While osteopaths and chiropractors were the quickest to show interest, they saw Rolf’s work as simply an additional technique with which they could supplement their own practice. This was greatly disappointing to her and counter to her view that structural integration was its own complete system with a specific aim and point of view:

Rolfing is not primarily a psychotherapeutic approach to the problems of humans, but the effect it has had on the human psyche has been so noteworthy that many people insist on so regarding it. Rolfing is an approach to the personality through the myofascial collagen components of the physical body. It integrates and balances the so-called “other bodies” of man [sic], meta-physically described as astral and etheric, now more modernly designated as the psychological, emotional, mental, and spiritual aspects. The amazing psychological changes that appeared in Rolfed [sic] individuals were completely unexpected. They inevitably suggest that behavior on any level reflects directly the physical energy level of the initiating physical structure. The psychological effect is far greater than one would expect to induce in the brief encounter of ten hours of work, which is the normal cycle for Rolfing integration.

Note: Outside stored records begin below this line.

@[simp] theorem renormalized_sinkRoom (s : State) : (renormalized s).host.sinkRoom = s.host.sinkRoom := by
  unfold renormalized; split <;> rfl

@[simp] theorem renormalized_prob (s : State) : (renormalized s).prob = s.prob := by
  unfold renormalized; split <;> rfl

@[simp] theorem codeBit_sinkRoom (s : State) (c : CodedBit) : (codeBit s c).host.sinkRoom = s.host.sinkRoom := by
  cases c <;> simp [codeBit]

@[simp] theorem codeBit_prob_size (s : State) (c : CodedBit) : (codeBit s c).prob.size = s.prob.size := by
  cases c <;> simp [codeBit]

theorem adapted_eq (p : Prob) (b : Bool) : probUpdate p b = adapted p b := by
  unfold probUpdate adapted
  cases b <;> simp [Nat.shiftRight_eq_div_pow]

theorem bitBound_eq (range : Word) (p : Prob) :
    bitBound range p = BitVec.ofNat 32 (range.toNat / 2048 * p.toNat) := by
  apply BitVec.eq_of_toNat_eq
  simp [bitBound, Nat.shiftRight_eq_div_pow]

/-- `RceEncodeBit` codes one modelled bit (R284). -/
theorem rceEncodeBit_run {s : State} (h : s.host.sinkRoom = none) {i : Word} (hi : i.toNat < s.prob.size) (b : Bool) :
    rceEncodeBit i b s = .ok () (codeBit s (.model i b)) := by
  unfold rceEncodeBit probRead probWrite
  rw [Eng.bind_ok (ramRead_ok hi), Eng.bind_put]
  refine (Eng.bind_ok (ramWrite_ok (by exact hi)) _).trans ((renormalized_run _ (by exact h)).trans ?_)
  simp only [codeBit, adapted_eq, bitBound_eq, rceNarrow]

/-- One turn of `RceEncodeDirect` codes one raw bit (R285). -/
theorem rceEncodeDirect_step {s : State} (h : s.host.sinkRoom = none) (v : Word) (k : Nat) :
    rceEncodeDirect v (k + 1) s = rceEncodeDirect v k (codeBit s (.direct (v.getLsbD k))) := by
  have hh : s.rce.range >>> 1 = BitVec.ofNat 32 (s.rce.range.toNat / 2) := by
    have := s.rce.range.isLt
    apply BitVec.eq_of_toNat_eq; simp [Nat.shiftRight_eq_div_pow]; omega
  rw [rceEncodeDirect, Eng.bind_put]
  refine (Eng.bind_ok (renormalized_run _ (by exact h)) _).trans ?_
  simp only [codeBit, rceHalve, hh]

@[simp] theorem codePath_nil (s : State) : codePath s [] = s := rfl
@[simp] theorem codePath_cons (s : State) (c : CodedBit) (p : List CodedBit) :
    codePath s (c :: p) = codePath (codeBit s c) p := rfl
theorem codePath_append (s : State) (p q : List CodedBit) : codePath s (p ++ q) = codePath (codePath s p) q :=
  List.foldl_append

@[simp] theorem codePath_sinkRoom (p : List CodedBit) (s : State) :
    (codePath s p).host.sinkRoom = s.host.sinkRoom := by
  induction p generalizing s with
  | nil => rfl
  | cons c p ih => simp [ih]

@[simp] theorem codePath_prob_size (p : List CodedBit) (s : State) : (codePath s p).prob.size = s.prob.size := by
  induction p generalizing s with
  | nil => rfl
  | cons c p ih => simp [ih]

/-- A coded bit's PROB entry, if it has one, lies below `n`. -/
def CodedBit.fits (n : Nat) : CodedBit → Prop
  | .model i _ => i.toNat < n
  | .direct _ => True

/-- Every modelled bit of a path has its entry below `n`. -/
def PathFits (n : Nat) (path : List CodedBit) : Prop := ∀ c ∈ path, c.fits n

theorem pathFits_cons {n : Nat} {c : CodedBit} {p : List CodedBit} :
    PathFits n (c :: p) ↔ c.fits n ∧ PathFits n p :=
  List.forall_mem_cons

theorem pathFits_append {n : Nat} {p q : List CodedBit} : PathFits n (p ++ q) ↔ PathFits n p ∧ PathFits n q :=
  List.forall_mem_append

theorem childNode_ofNat (m : Nat) (b : Bool) : childNode (BitVec.ofNat 32 m) b = BitVec.ofNat 32 (2 * m + b.toNat) := by
  have h0 : BitVec.ofNat 32 m <<< 1 = BitVec.ofNat 32 (2 * m) := by
    apply BitVec.eq_of_toNat_eq; simp [Nat.shiftLeft_eq, Nat.mul_comm]
  have h1 : BitVec.ofNat 32 m <<< 1 &&& bitWord b = 0#32 := by
    apply BitVec.eq_of_getLsbD_eq
    intro i hi
    cases b <;> cases i <;> simp [bitWord]
  rw [childNode, ← BitVec.add_eq_or_of_and_eq_zero _ _ h1, h0, BitVec.ofNat_add]
  cases b <;> rfl

/-- The bits `BtEncode` codes from node `m` on. -/
def treeFrom (base sym : Word) : Nat → Nat → List CodedBit
  | 0, _ => []
  | k + 1, m => .model (base + BitVec.ofNat 32 m) (sym.getLsbD k) :: treeFrom base sym k (2 * m + (sym.getLsbD k).toNat)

This effect can be understood if we see it as the emergence of a different behavior pattern resulting from the very much greater competence of physical myofascial organization. Rolfing postulates on the basis of observation that a human is basically an energy field operating in the greater energy of the earth [sic]; particularly significant is that the energy known as the gravitational field. As such, the individual’s smaller field can be enhanced or depleted in accordance with the spatial relations of the two fields. It would seem appropriate, at this point in time, to state that following Rolfing a man’s greater awareness suggests to him that his energy has been increased. In fact, Rolfing has simply freed his energy, made it more available. His greater structural competence makes it possible to utilize his energy more efficiently (Rolf 1978, 26-27).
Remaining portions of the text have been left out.